## [Work instruction]
Could you restate the entries below word for word?

## [The records]
theorem outerCorrect_same {pts : List Part} {st0 : State} (t a : Nat) (ps : List Nat) (s : State) (hs : Agrees pts st0 s) (mevents : Part.events ∈ pts) (mstks : Part.stks ∈ pts) : Agrees pts st0 (outerCorrect t a ps s) := by
  delta outerCorrect
  repeat' first
    | (with_reducible assumption)
    | (with_reducible rfl)
    | (with_reducible refine fun _ => ?_)
    | lift_lets
    | (intro x; refine same_cut (w := pts) (s0 := st0) x ?_ ?_; rotate_left; intro _; clear_value x; rotate_left; unfold x)
    | (intro x; refine same_cut_ss (w := pts) (s0 := st0) x ?_ ?_; rotate_left; intro hfun; clear_value x; rotate_left; unfold x)
    | (intro x; refine same_cut_ass (w := pts) (s0 := st0) x ?_ ?_; rotate_left; intro hfun; clear_value x; rotate_left; unfold x)
    | (intro x; refine same_cut_abss (w := pts) (s0 := st0) x ?_ ?_; rotate_left; intro hfun; clear_value x; rotate_left; unfold x)
    | (intro x; refine same_cut_a (w := pts) (s0 := st0) x ?_ ?_; rotate_left; intro hfun; clear_value x; rotate_left; unfold x)
    | (intro x; refine same_cut_ab (w := pts) (s0 := st0) x ?_ ?_; rotate_left; intro hfun; clear_value x; rotate_left; unfold x)
    | (intro x; refine same_cut_abc (w := pts) (s0 := st0) x ?_ ?_; rotate_left; intro hfun; clear_value x; rotate_left; unfold x)
    | (intro x; refine same_cut_o1 (w := pts) (s0 := st0) x ?_ ?_; rotate_left; intro hopt; clear_value x; rotate_left; unfold x)
    | (intro x; refine same_cut_o (w := pts) (s0 := st0) x ?_ ?_; rotate_left; intro hopt; clear_value x; rotate_left; unfold x)
    | (intro x; refine same_cut_fst (w := pts) (s0 := st0) x ?_ ?_; rotate_left; intro _; clear_value x; rotate_left; unfold x)
    | (intro x; refine same_cut_snd (w := pts) (s0 := st0) x ?_ ?_; rotate_left; intro _; clear_value x; rotate_left; unfold x)
    | (intro x; clear_value x)
    | (with_reducible apply modStack_same)
    | (with_reducible apply forAll_same)
    | (with_reducible apply hitChannel_same)
    | (with_reducible apply logOuter_same)
    | (with_reducible refine hopt _ (by assumption))
    | (with_reducible exact hopt _ rfl)
    | (with_reducible apply hfun)
    | (intro _)
    | split
    | (with_reducible apply AnswerSame.next)
    | (with_reducible apply same_getD)
    | (refine same_mk hs ?_; intro p hp; cases p <;> first | exact rfl | exact absurd (by assumption) hp)
    | (refine same_mk (by assumption) ?_; intro p hp; cases p <;> first | exact rfl | exact absurd (by assumption) hp)
    | (dsimp only)
    | (rename_i he; split at he)
    | (rename_i he; injection he with he; subst he)

theorem execPchMarked_same {pts : List Part} {st0 : State} (t p : Nat) (s : State) (hs : Agrees pts st0 s) (mevents : Part.events ∈ pts) (mrepair : Part.repair ∈ pts) (mrepairSeq : Part.repairSeq ∈ pts) (mstks : Part.stks ∈ pts) : AnswerSame pts st0 (execPchMarked t p s) := by
  delta execPchMarked
  repeat' first
    | (with_reducible assumption)
    | (with_reducible rfl)
    | (with_reducible refine fun _ => ?_)
    | lift_lets
    | (intro x; refine same_cut (w := pts) (s0 := st0) x ?_ ?_; rotate_left; intro _; clear_value x; rotate_left; unfold x)
    | (intro x; refine same_cut_ss (w := pts) (s0 := st0) x ?_ ?_; rotate_left; intro hfun; clear_value x; rotate_left; unfold x)
    | (intro x; refine same_cut_ass (w := pts) (s0 := st0) x ?_ ?_; rotate_left; intro hfun; clear_value x; rotate_left; unfold x)
    | (intro x; refine same_cut_abss (w := pts) (s0 := st0) x ?_ ?_; rotate_left; intro hfun; clear_value x; rotate_left; unfold x)
    | (intro x; refine same_cut_a (w := pts) (s0 := st0) x ?_ ?_; rotate_left; intro hfun; clear_value x; rotate_left; unfold x)
    | (intro x; refine same_cut_ab (w := pts) (s0 := st0) x ?_ ?_; rotate_left; intro hfun; clear_value x; rotate_left; unfold x)
    | (intro x; refine same_cut_abc (w := pts) (s0 := st0) x ?_ ?_; rotate_left; intro hfun; clear_value x; rotate_left; unfold x)
    | (intro x; refine same_cut_o1 (w := pts) (s0 := st0) x ?_ ?_; rotate_left; intro hopt; clear_value x; rotate_left; unfold x)
    | (intro x; refine same_cut_o (w := pts) (s0 := st0) x ?_ ?_; rotate_left; intro hopt; clear_value x; rotate_left; unfold x)
    | (intro x; refine same_cut_fst (w := pts) (s0 := st0) x ?_ ?_; rotate_left; intro _; clear_value x; rotate_left; unfold x)
    | (intro x; refine same_cut_snd (w := pts) (s0 := st0) x ?_ ?_; rotate_left; intro _; clear_value x; rotate_left; unfold x)
    | (intro x; clear_value x)
    | (with_reducible apply modStack_same)
    | (with_reducible apply logStack_same)
    | (with_reducible apply mapChange_same)
    | (with_reducible refine hopt _ (by assumption))
    | (with_reducible exact hopt _ rfl)
    | (with_reducible apply hfun)
    | (intro _)
    | split
    | (with_reducible apply AnswerSame.next)
    | (with_reducible apply same_getD)
    | (refine same_mk hs ?_; intro p hp; cases p <;> first | exact rfl | exact absurd (by assumption) hp)
    | (refine same_mk (by assumption) ?_; intro p hp; cases p <;> first | exact rfl | exact absurd (by assumption) hp)
    | (dsimp only)
    | (rename_i he; split at he)
    | (rename_i he; injection he with he; subst he)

## [Answer section]
theorem outerCorrect_same {pts : List Part} {st0 : State} (t a : Nat) (ps : List Nat) (s : State) (hs : Agrees pts st0 s) (mevents : Part.events ∈ pts) (mstks : Part.stks ∈ pts) : Agrees pts st0 (outerCorrect t a ps s) := by
  delta outerCorrect
  repeat' first
    | (with_reducible assumption)
    | (with_reducible rfl)
    | (with_reducible refine fun _ => ?_)
    | lift_lets
    | (intro x; refine same_cut (w := pts) (s0 := st0) x ?_ ?_; rotate_left; intro _; clear_value x; rotate_left; unfold x)
    | (intro x; refine same_cut_ss (w := pts) (s0 := st0) x ?_ ?_; rotate_left; intro hfun; clear_value x; rotate_left; unfold x)
    | (intro x; refine same_cut_ass (w := pts) (s0 := st0) x ?_ ?_; rotate_left; intro hfun; clear_value x; rotate_left; unfold x)
    | (intro x; refine same_cut_abss (w := pts) (s0 := st0) x ?_ ?_; rotate_left; intro hfun; clear_value x; rotate_left; unfold x)
    | (intro x; refine same_cut_a (w := pts) (s0 := st0) x ?_ ?_; rotate_left; intro hfun; clear_value x; rotate_left; unfold x)
    | (intro x; refine same_cut_ab (w := pts) (s0 := st0) x ?_ ?_; rotate_left; intro hfun; clear_value x; rotate_left; unfold x)
    | (intro x; refine same_cut_abc (w := pts) (s0 := st0) x ?_ ?_; rotate_left; intro hfun; clear_value x; rotate_left; unfold x)
    | (intro x; refine same_cut_o1 (w := pts) (s0 := st0) x ?_ ?_; rotate_left; intro hopt; clear_value x; rotate_left; unfold x)
    | (intro x; refine same_cut_o (w := pts) (s0 := st0) x ?_ ?_; rotate_left; intro hopt; clear_value x; rotate_left; unfold x)
    | (intro x; refine same_cut_fst (w := pts) (s0 := st0) x ?_ ?_; rotate_left; intro _; clear_value x; rotate_left; unfold x)
    | (intro x; refine same_cut_snd (w := pts) (s0 := st0) x ?_ ?_; rotate_left; intro _; clear_value x; rotate_left; unfold x)
    | (intro x; clear_value x)
    | (with_reducible apply modStack_same)
    | (with_reducible apply forAll_same)
    | (with_reducible apply hitChannel_same)
    | (with_reducible apply logOuter_same)
    | (with_reducible refine hopt _ (by assumption))
    | (with_reducible exact hopt _ rfl)
    | (with_reducible apply hfun)
    | (intro _)
    | split
    | (with_reducible apply AnswerSame.next)
    | (with_reducible apply same_getD)
    | (refine same_mk hs ?_; intro p hp; cases p <;> first | exact rfl | exact absurd (by assumption) hp)
    | (refine same_mk (by assumption) ?_; intro p hp; cases p <;> first | exact rfl | exact absurd (by assumption) hp)
    | (dsimp only)
    | (rename_i he; split at he)
    | (rename_i he; injection he with he; subst he)

theorem execPchMarked_same {pts : List Part} {st0 : State} (t p : Nat) (s : State) (hs : Agrees pts st0 s) (mevents : Part.events ∈ pts) (mrepair : Part.repair ∈ pts) (mrepairSeq : Part.repairSeq ∈ pts) (mstks : Part.stks ∈ pts) : AnswerSame pts st0 (execPchMarked t p s) := by
  delta execPchMarked
  repeat' first
    | (with_reducible assumption)
    | (with_reducible rfl)
    | (with_reducible refine fun _ => ?_)
    | lift_lets
    | (intro x; refine same_cut (w := pts) (s0 := st0) x ?_ ?_; rotate_left; intro _; clear_value x; rotate_left; unfold x)
    | (intro x; refine same_cut_ss (w := pts) (s0 := st0) x ?_ ?_; rotate_left; intro hfun; clear_value x; rotate_left; unfold x)
    | (intro x; refine same_cut_ass (w := pts) (s0 := st0) x ?_ ?_; rotate_left; intro hfun; clear_value x; rotate_left; unfold x)
    | (intro x; refine same_cut_abss (w := pts) (s0 := st0) x ?_ ?_; rotate_left; intro hfun; clear_value x; rotate_left; unfold x)
    | (intro x; refine same_cut_a (w := pts) (s0 := st0) x ?_ ?_; rotate_left; intro hfun; clear_value x; rotate_left; unfold x)
    | (intro x; refine same_cut_ab (w := pts) (s0 := st0) x ?_ ?_; rotate_left; intro hfun; clear_value x; rotate_left; unfold x)
    | (intro x; refine same_cut_abc (w := pts) (s0 := st0) x ?_ ?_; rotate_left; intro hfun; clear_value x; rotate_left; unfold x)
    | (intro x; refine same_cut_o1 (w := pts) (s0 := st0) x ?_ ?_; rotate_left; intro hopt; clear_value x; rotate_left; unfold x)
    | (intro x; refine same_cut_o (w := pts) (s0 := st0) x ?_ ?_; rotate_left; intro hopt; clear_value x; rotate_left; unfold x)
    | (intro x; refine same_cut_fst (w := pts) (s0 := st0) x ?_ ?_; rotate_left; intro _; clear_value x; rotate_left; unfold x)
    | (intro x; refine same_cut_snd (w := pts) (s0 := st0) x ?_ ?_; rotate_left; intro _; clear_value x; rotate_left; unfold x)
    | (intro x; clear_value x)
    | (with_reducible apply modStack_same)
    | (with_reducible apply logStack_same)
    | (with_reducible apply mapChange_same)
    | (with_reducible refine hopt _ (by assumption))
    | (with_reducible exact hopt _ rfl)
    | (with_reducible apply hfun)
    | (intro _)
    | split
    | (with_reducible apply AnswerSame.next)
    | (with_reducible apply same_getD)
    | (refine same_mk hs ?_; intro p hp; cases p <;> first | exact rfl | exact absurd (by assumption) hp)
    | (refine same_mk (by assumption) ?_; intro p hp; cases p <;> first | exact rfl | exact absurd (by assumption) hp)
    | (dsimp only)
    | (rename_i he; split at he)
    | (rename_i he; injection he with he; subst he)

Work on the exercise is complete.